YOUR INSTRUCTIONS
Go through the entries below and copy each line containing the word "staged".

ENTRIES PROVIDED
---

/-! busy -/

@[simp] theorem Gang.busy_p (g : Gang) (o : Origin) (due : Nat) : (g.busy o due).p = g.p := by simp [Gang.busy]
@[simp] theorem Gang.busy_t (g : Gang) (o : Origin) (due : Nat) : (g.busy o due).t = g.t := by simp [Gang.busy]
@[simp] theorem Gang.busy_pkgs (g : Gang) (o : Origin) (due : Nat) : (g.busy o due).pkgs = g.pkgs := by simp [Gang.busy]
@[simp] theorem Gang.busy_placeIdx (g : Gang) (o : Origin) (due : Nat) : (g.busy o due).placeIdx = g.placeIdx := by simp [Gang.busy]
@[simp] theorem Gang.busy_lcyc (g : Gang) (o : Origin) (due : Nat) : (g.busy o due).lcyc = g.lcyc := by simp [Gang.busy]
@[simp] theorem Gang.busy_dues (g : Gang) (o : Origin) (due : Nat) : (g.busy o due).dues = g.dues := by simp [Gang.busy]
@[simp] theorem Gang.busy_staged (g : Gang) (o : Origin) (due : Nat) : (g.busy o due).staged = g.staged := by simp [Gang.busy]
@[simp] theorem Gang.busy_run (g : Gang) (o : Origin) (due : Nat) : (g.busy o due).run = g.run := by simp [Gang.busy]
@[simp] theorem Gang.busy_holds (g : Gang) (o : Origin) (due : Nat) : (g.busy o due).holds = g.holds := by simp [Gang.busy]
@[simp] theorem Gang.busy_hclass (g : Gang) (o : Origin) (due : Nat) : (g.busy o due).hclass = g.hclass := by simp [Gang.busy]
@[simp] theorem Gang.busy_heldSince (g : Gang) (o : Origin) (due : Nat) : (g.busy o due).heldSince = g.heldSince := by simp [Gang.busy]
@[simp] theorem Gang.busy_resumeAt (g : Gang) (o : Origin) (due : Nat) : (g.busy o due).resumeAt = g.resumeAt := by simp [Gang.busy]
@[simp] theorem Gang.busy_drain (g : Gang) (o : Origin) (due : Nat) : (g.busy o due).drain = g.drain := by simp [Gang.busy]
@[simp] theorem Gang.busy_stopAt (g : Gang) (o : Origin) (due : Nat) : (g.busy o due).stopAt = g.stopAt := by simp [Gang.busy]
@[simp] theorem Gang.busy_bank (g : Gang) (o : Origin) (due : Nat) : (g.busy o due).bank = g.bank := by simp [Gang.busy]
@[simp] theorem Gang.busy_phase (g : Gang) (o : Origin) (due : Nat) : (g.busy o due).phase = g.phase := by simp [Gang.busy]
@[simp] theorem Gang.busy_slots (g : Gang) (o : Origin) (due : Nat) : (g.busy o due).slots = g.slots := by simp [Gang.busy]
@[simp] theorem Gang.busy_quota (g : Gang) (o : Origin) (due : Nat) : (g.busy o due).quota = g.quota := by simp [Gang.busy]
@[simp] theorem Gang.busy_design (g : Gang) (o : Origin) (due : Nat) : (g.busy o due).design = g.design := by simp [Gang.busy]
@[simp] theorem Gang.busy_mask (g : Gang) (o : Origin) (due : Nat) : (g.busy o due).mask = g.mask := by simp [Gang.busy]
@[simp] theorem Gang.busy_smask (g : Gang) (o : Origin) (due : Nat) : (g.busy o due).smask = g.smask := by simp [Gang.busy]
@[simp] theorem Gang.busy_places (g : Gang) (o : Origin) (due : Nat) : (g.busy o due).places = g.places := by simp [Gang.busy]
@[simp] theorem Gang.busy_table (g : Gang) (o : Origin) (due : Nat) : (g.busy o due).table = g.table := by simp [Gang.busy]
@[simp] theorem Gang.busy_tableBad (g : Gang) (o : Origin) (due : Nat) : (g.busy o due).tableBad = g.tableBad := by simp [Gang.busy]
@[simp] theorem Gang.busy_gnum (g : Gang) (o : Origin) (due : Nat) : (g.busy o due).gnum = g.gnum := by simp [Gang.busy]
@[simp] theorem Gang.busy_snaps (g : Gang) (o : Origin) (due : Nat) : (g.busy o due).snaps = g.snaps := by simp [Gang.busy]
@[simp] theorem Gang.busy_genqs (g : Gang) (o : Origin) (due : Nat) : (g.busy o due).genqs = g.genqs := by simp [Gang.busy]
@[simp] theorem Gang.busy_dctl (g : Gang) (o : Origin) (due : Nat) : (g.busy o due).dctl = g.dctl := by simp [Gang.busy]
@[simp] theorem Gang.busy_dctlNext (g : Gang) (o : Origin) (due : Nat) : (g.busy o due).dctlNext = g.dctlNext := by simp [Gang.busy]
@[simp] theorem Gang.busy_launches (g : Gang) (o : Origin) (due : Nat) : (g.busy o due).launches = g.launches := by simp [Gang.busy]
@[simp] theorem Gang.busy_h (g : Gang) (o : Origin) (due : Nat) : (g.busy o due).h = g.h := by simp [Gang.busy]
@[simp] theorem Gang.busy_anyFault (g : Gang) (o : Origin) (due : Nat) : (g.busy o due).anyFault = g.anyFault := by simp [Gang.busy]
@[simp] theorem Gang.busy_doom (g : Gang) (o : Origin) (due : Nat) : (g.busy o due).doom = g.doom := by simp [Gang.busy]

/-! record -/

@[simp] theorem Gang.record_p (g : Gang) (o : Origin) (cls detail cycle : Nat) (info : Word) : (g.record o cls detail cycle info).p = g.p := by simp [Gang.record]
@[simp] theorem Gang.record_t (g : Gang) (o : Origin) (cls detail cycle : Nat) (info : Word) : (g.record o cls detail cycle info).t = g.t := by simp [Gang.record]
@[simp] theorem Gang.record_pkgs (g : Gang) (o : Origin) (cls detail cycle : Nat) (info : Word) : (g.record o cls detail cycle info).pkgs = g.pkgs := by simp [Gang.record]
@[simp] theorem Gang.record_placeIdx (g : Gang) (o : Origin) (cls detail cycle : Nat) (info : Word) : (g.record o cls detail cycle info).placeIdx = g.placeIdx := by simp [Gang.record]
@[simp] theorem Gang.record_lcyc (g : Gang) (o : Origin) (cls detail cycle : Nat) (info : Word) : (g.record o cls detail cycle info).lcyc = g.lcyc := by simp [Gang.record]
@[simp] theorem Gang.record_dues (g : Gang) (o : Origin) (cls detail cycle : Nat) (info : Word) : (g.record o cls detail cycle info).dues = g.dues := by simp [Gang.record]
@[simp] theorem Gang.record_staged (g : Gang) (o : Origin) (cls detail cycle : Nat) (info : Word) : (g.record o cls detail cycle info).staged = g.staged := by simp [Gang.record]
@[simp] theorem Gang.record_run (g : Gang) (o : Origin) (cls detail cycle : Nat) (info : Word) : (g.record o cls detail cycle info).run = g.run := by simp [Gang.record]
@[simp] theorem Gang.record_holds (g : Gang) (o : Origin) (cls detail cycle : Nat) (info : Word) : (g.record o cls detail cycle info).holds = g.holds := by simp [Gang.record]
@[simp] theorem Gang.record_hclass (g : Gang) (o : Origin) (cls detail cycle : Nat) (info : Word) : (g.record o cls detail cycle info).hclass = g.hclass := by simp [Gang.record]
@[simp] theorem Gang.record_heldSince (g : Gang) (o : Origin) (cls detail cycle : Nat) (info : Word) : (g.record o cls detail cycle info).heldSince = g.heldSince := by simp [Gang.record]
@[simp] theorem Gang.record_resumeAt (g : Gang) (o : Origin) (cls detail cycle : Nat) (info : Word) : (g.record o cls detail cycle info).resumeAt = g.resumeAt := by simp [Gang.record]
@[simp] theorem Gang.record_drain (g : Gang) (o : Origin) (cls detail cycle : Nat) (info : Word) : (g.record o cls detail cycle info).drain = g.drain := by simp [Gang.record]
@[simp] theorem Gang.record_stopAt (g : Gang) (o : Origin) (cls detail cycle : Nat) (info : Word) : (g.record o cls detail cycle info).stopAt = g.stopAt := by simp [Gang.record]
@[simp] theorem Gang.record_bank (g : Gang) (o : Origin) (cls detail cycle : Nat) (info : Word) : (g.record o cls detail cycle info).bank = g.bank := by simp [Gang.record]
@[simp] theorem Gang.record_phase (g : Gang) (o : Origin) (cls detail cycle : Nat) (info : Word) : (g.record o cls detail cycle info).phase = g.phase := by simp [Gang.record]
@[simp] theorem Gang.record_slots (g : Gang) (o : Origin) (cls detail cycle : Nat) (info : Word) : (g.record o cls detail cycle info).slots = g.slots := by simp [Gang.record]
@[simp] theorem Gang.record_quota (g : Gang) (o : Origin) (cls detail cycle : Nat) (info : Word) : (g.record o cls detail cycle info).quota = g.quota := by simp [Gang.record]
@[simp] theorem Gang.record_design (g : Gang) (o : Origin) (cls detail cycle : Nat) (info : Word) : (g.record o cls detail cycle info).design = g.design := by simp [Gang.record]
@[simp] theorem Gang.record_mask (g : Gang) (o : Origin) (cls detail cycle : Nat) (info : Word) : (g.record o cls detail cycle info).mask = g.mask := by simp [Gang.record]
@[simp] theorem Gang.record_smask (g : Gang) (o : Origin) (cls detail cycle : Nat) (info : Word) : (g.record o cls detail cycle info).smask = g.smask := by simp [Gang.record]
@[simp] theorem Gang.record_places (g : Gang) (o : Origin) (cls detail cycle : Nat) (info : Word) : (g.record o cls detail cycle info).places = g.places := by simp [Gang.record]
@[simp] theorem Gang.record_table (g : Gang) (o : Origin) (cls detail cycle : Nat) (info : Word) : (g.record o cls detail cycle info).table = g.table := by simp [Gang.record]
@[simp] theorem Gang.record_tableBad (g : Gang) (o : Origin) (cls detail cycle : Nat) (info : Word) : (g.record o cls detail cycle info).tableBad = g.tableBad := by simp [Gang.record]
@[simp] theorem Gang.record_gnum (g : Gang) (o : Origin) (cls detail cycle : Nat) (info : Word) : (g.record o cls detail cycle info).gnum = g.gnum := by simp [Gang.record]
@[simp] theorem Gang.record_snaps (g : Gang) (o : Origin) (cls detail cycle : Nat) (info : Word) : (g.record o cls detail cycle info).snaps = g.snaps := by simp [Gang.record]
@[simp] theorem Gang.record_genqs (g : Gang) (o : Origin) (cls detail cycle : Nat) (info : Word) : (g.record o cls detail cycle info).genqs = g.genqs := by simp [Gang.record]
@[simp] theorem Gang.record_dctl (g : Gang) (o : Origin) (cls detail cycle : Nat) (info : Word) : (g.record o cls detail cycle info).dctl = g.dctl := by simp [Gang.record]
@[simp] theorem Gang.record_dctlNext (g : Gang) (o : Origin) (cls detail cycle : Nat) (info : Word) : (g.record o cls detail cycle info).dctlNext = g.dctlNext := by simp [Gang.record]
@[simp] theorem Gang.record_launches (g : Gang) (o : Origin) (cls detail cycle : Nat) (info : Word) : (g.record o cls detail cycle info).launches = g.launches := by simp [Gang.record]
@[simp] theorem Gang.record_h (g : Gang) (o : Origin) (cls detail cycle : Nat) (info : Word) : (g.record o cls detail cycle info).h = g.h := by simp [Gang.record]
@[simp] theorem Gang.record_anyFault (g : Gang) (o : Origin) (cls detail cycle : Nat) (info : Word) : (g.record o cls detail cycle info).anyFault = g.anyFault := by simp [Gang.record]
@[simp] theorem Gang.record_doom (g : Gang) (o : Origin) (cls detail cycle : Nat) (info : Word) : (g.record o cls detail cycle info).doom = g.doom := by simp [Gang.record]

---

EXERCISE RESULT
@[simp] theorem Gang.busy_staged (g : Gang) (o : Origin) (due : Nat) : (g.busy o due).staged = g.staged := by simp [Gang.busy]
@[simp] theorem Gang.record_staged (g : Gang) (o : Origin) (cls detail cycle : Nat) (info : Word) : (g.record o cls detail cycle info).staged = g.staged := by simp [Gang.record]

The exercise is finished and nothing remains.